[[ Stored data open ]]
-- ==== Sys2Proof/Laws/Bits.lean ====
section
/-! SUPPORT. Laws of bit fields, packed fields and little-endian bytes. -/
namespace Sys2Proof

theorem bits_lt (w lo n : Nat) : bits w lo n < 2 ^ n := Nat.mod_lt _ (Nat.two_pow_pos n)

theorem bits_zero_left (lo n : Nat) : bits 0 lo n = 0 := by simp [bits]

/-- A field of one value that lies inside its width. -/
theorem bits_mod (v n lo k : Nat) (h : lo + k ≤ n) : bits (v % 2 ^ n) lo k = bits v lo k := by
  unfold bits
  obtain ⟨d, rfl⟩ := Nat.exists_eq_add_of_le h
  rw [show 2 ^ (lo + k + d) = 2 ^ lo * 2 ^ (k + d) by rw [← Nat.pow_add]; congr 1; omega,
    Nat.mod_mul_right_div_self, Nat.mod_mod_of_dvd _ (Nat.pow_dvd_pow 2 (Nat.le_add_right k d))]

/-- Below the first field's end. -/
theorem bits_pack_in (n v : Nat) (r : List (Nat × Nat)) (lo k : Nat) (h : lo + k ≤ n) :
    bits (pack ((n, v) :: r)) lo k = bits v lo k := by
  rw [pack, ← bits_mod (v % 2 ^ n + 2 ^ n * pack r) n lo k h, Nat.add_mul_mod_self_left, Nat.mod_mod, bits_mod v n lo k h]

/-- Above the first field. -/
theorem bits_pack_skip (n v : Nat) (r : List (Nat × Nat)) (lo k : Nat) (h : n ≤ lo) :
    bits (pack ((n, v) :: r)) lo k = bits (pack r) (lo - n) k := by
  obtain ⟨d, rfl⟩ := Nat.exists_eq_add_of_le h
  unfold bits
  rw [pack, Nat.pow_add, ← Nat.div_div_eq_div_mul, Nat.add_mul_div_left _ _ (Nat.two_pow_pos n),
    Nat.div_eq_of_lt (Nat.mod_lt _ (Nat.two_pow_pos n)), Nat.zero_add, Nat.add_sub_cancel_left]

/-- A field that starts in the first one and reaches past it. -/
theorem bits_pack_over (n v : Nat) (r : List (Nat × Nat)) (lo k : Nat) (h1 : lo < n) (h2 : n < lo + k) :
    bits (pack ((n, v) :: r)) lo k = bits v lo (n - lo) + 2 ^ (n - lo) * bits (pack r) 0 (lo + k - n) := by
  have e1 : n = lo + (n - lo) := by omega
  have e2 : k = (n - lo) + (lo + k - n) := by omega
  generalize n - lo = a at *
  generalize lo + k - n = b at *
  subst e1 e2
  unfold bits
  rw [pack, Nat.pow_add 2 lo a, Nat.mul_assoc, Nat.pow_zero, Nat.div_one]
  rw [Nat.add_mul_div_left _ _ (Nat.two_pow_pos lo), Nat.mod_mul_right_div_self]
  rw [Nat.pow_add 2 a b, Nat.mod_mul, Nat.add_mul_mod_self_left, Nat.mod_mod,
    Nat.add_mul_div_left _ _ (Nat.two_pow_pos a), Nat.div_eq_of_lt (Nat.mod_lt _ (Nat.two_pow_pos a)), Nat.zero_add]

/-- A whole value of its own width. -/
theorem bits_toNat {n : Nat} (x : BitVec n) : bits x.toNat 0 n = x.toNat := by
  simp [bits, Nat.mod_eq_of_lt x.isLt]

theorem ofNat_bits {n : Nat} (x : BitVec n) : BitVec.ofNat n (bits x.toNat 0 n) = x := by
  rw [bits_toNat]; simp

theorem pack_lt : ∀ l : List (Nat × Nat), pack l < 2 ^ (l.map (·.1)).sum
  | [] => by simp [pack]
  | (n, v) :: r => by
    have h := pack_lt r
    have hm := Nat.mod_lt v (Nat.two_pow_pos n)
    simp only [pack, List.map_cons, List.sum_cons, Nat.pow_add]
    calc v % 2 ^ n + 2 ^ n * pack r < 2 ^ n + 2 ^ n * pack r := by omega
      _ = 2 ^ n * (pack r + 1) := by ring
      _ ≤ 2 ^ n * 2 ^ (r.map (·.1)).sum := Nat.mul_le_mul_left _ h

/-- Little-endian bytes and back. -/
theorem ofBytes_toBytes : ∀ n w : Nat, ofBytes (toBytes n w) = w % 256 ^ n
  | 0, w => by simp [toBytes, ofBytes, Nat.mod_one]
  | n + 1, w => by
    rw [toBytes, ofBytes, ofBytes_toBytes n, BitVec.toNat_ofNat, show 256 ^ (n + 1) = 256 * 256 ^ n by ring, Nat.mod_mul]

@[simp] theorem toBytes_length : ∀ n w : Nat, (toBytes n w).length = n
  | 0, _ => rfl
  | n + 1, w => by simp [toBytes, toBytes_length n]

theorem toBytes_succ (n w : Nat) : toBytes (n + 1) w = BitVec.ofNat 8 w :: toBytes n (w / 256) := rfl

end Sys2Proof
end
[[ Stored data closed ]]
__Task statement__
Exact copies of all the entries above are to be printed.

__Solution to this problem__
-- ==== Sys2Proof/Laws/Bits.lean ====
section
/-! SUPPORT. Laws of bit fields, packed fields and little-endian bytes. -/
namespace Sys2Proof

theorem bits_lt (w lo n : Nat) : bits w lo n < 2 ^ n := Nat.mod_lt _ (Nat.two_pow_pos n)

theorem bits_zero_left (lo n : Nat) : bits 0 lo n = 0 := by simp [bits]

/-- A field of one value that lies inside its width. -/
theorem bits_mod (v n lo k : Nat) (h : lo + k ≤ n) : bits (v % 2 ^ n) lo k = bits v lo k := by
  unfold bits
  obtain ⟨d, rfl⟩ := Nat.exists_eq_add_of_le h
  rw [show 2 ^ (lo + k + d) = 2 ^ lo * 2 ^ (k + d) by rw [← Nat.pow_add]; congr 1; omega,
    Nat.mod_mul_right_div_self, Nat.mod_mod_of_dvd _ (Nat.pow_dvd_pow 2 (Nat.le_add_right k d))]

/-- Below the first field's end. -/
theorem bits_pack_in (n v : Nat) (r : List (Nat × Nat)) (lo k : Nat) (h : lo + k ≤ n) :
    bits (pack ((n, v) :: r)) lo k = bits v lo k := by
  rw [pack, ← bits_mod (v % 2 ^ n + 2 ^ n * pack r) n lo k h, Nat.add_mul_mod_self_left, Nat.mod_mod, bits_mod v n lo k h]

/-- Above the first field. -/
theorem bits_pack_skip (n v : Nat) (r : List (Nat × Nat)) (lo k : Nat) (h : n ≤ lo) :
    bits (pack ((n, v) :: r)) lo k = bits (pack r) (lo - n) k := by
  obtain ⟨d, rfl⟩ := Nat.exists_eq_add_of_le h
  unfold bits
  rw [pack, Nat.pow_add, ← Nat.div_div_eq_div_mul, Nat.add_mul_div_left _ _ (Nat.two_pow_pos n),
    Nat.div_eq_of_lt (Nat.mod_lt _ (Nat.two_pow_pos n)), Nat.zero_add, Nat.add_sub_cancel_left]

/-- A field that starts in the first one and reaches past it. -/
theorem bits_pack_over (n v : Nat) (r : List (Nat × Nat)) (lo k : Nat) (h1 : lo < n) (h2 : n < lo + k) :
    bits (pack ((n, v) :: r)) lo k = bits v lo (n - lo) + 2 ^ (n - lo) * bits (pack r) 0 (lo + k - n) := by
  have e1 : n = lo + (n - lo) := by omega
  have e2 : k = (n - lo) + (lo + k - n) := by omega
  generalize n - lo = a at *
  generalize lo + k - n = b at *
  subst e1 e2
  unfold bits
  rw [pack, Nat.pow_add 2 lo a, Nat.mul_assoc, Nat.pow_zero, Nat.div_one]
  rw [Nat.add_mul_div_left _ _ (Nat.two_pow_pos lo), Nat.mod_mul_right_div_self]
  rw [Nat.pow_add 2 a b, Nat.mod_mul, Nat.add_mul_mod_self_left, Nat.mod_mod,
    Nat.add_mul_div_left _ _ (Nat.two_pow_pos a), Nat.div_eq_of_lt (Nat.mod_lt _ (Nat.two_pow_pos a)), Nat.zero_add]

/-- A whole value of its own width. -/
theorem bits_toNat {n : Nat} (x : BitVec n) : bits x.toNat 0 n = x.toNat := by
  simp [bits, Nat.mod_eq_of_lt x.isLt]

theorem ofNat_bits {n : Nat} (x : BitVec n) : BitVec.ofNat n (bits x.toNat 0 n) = x := by
  rw [bits_toNat]; simp

theorem pack_lt : ∀ l : List (Nat × Nat), pack l < 2 ^ (l.map (·.1)).sum
  | [] => by simp [pack]
  | (n, v) :: r => by
    have h := pack_lt r
    have hm := Nat.mod_lt v (Nat.two_pow_pos n)
    simp only [pack, List.map_cons, List.sum_cons, Nat.pow_add]
    calc v % 2 ^ n + 2 ^ n * pack r < 2 ^ n + 2 ^ n * pack r := by omega
      _ = 2 ^ n * (pack r + 1) := by ring
      _ ≤ 2 ^ n * 2 ^ (r.map (·.1)).sum := Nat.mul_le_mul_left _ h

/-- Little-endian bytes and back. -/
theorem ofBytes_toBytes : ∀ n w : Nat, ofBytes (toBytes n w) = w % 256 ^ n
  | 0, w => by simp [toBytes, ofBytes, Nat.mod_one]
  | n + 1, w => by
    rw [toBytes, ofBytes, ofBytes_toBytes n, BitVec.toNat_ofNat, show 256 ^ (n + 1) = 256 * 256 ^ n by ring, Nat.mod_mul]

@[simp] theorem toBytes_length : ∀ n w : Nat, (toBytes n w).length = n
  | 0, _ => rfl
  | n + 1, w => by simp [toBytes, toBytes_length n]

theorem toBytes_succ (n w : Nat) : toBytes (n + 1) w = BitVec.ofNat 8 w :: toBytes n (w / 256) := rfl

end Sys2Proof
end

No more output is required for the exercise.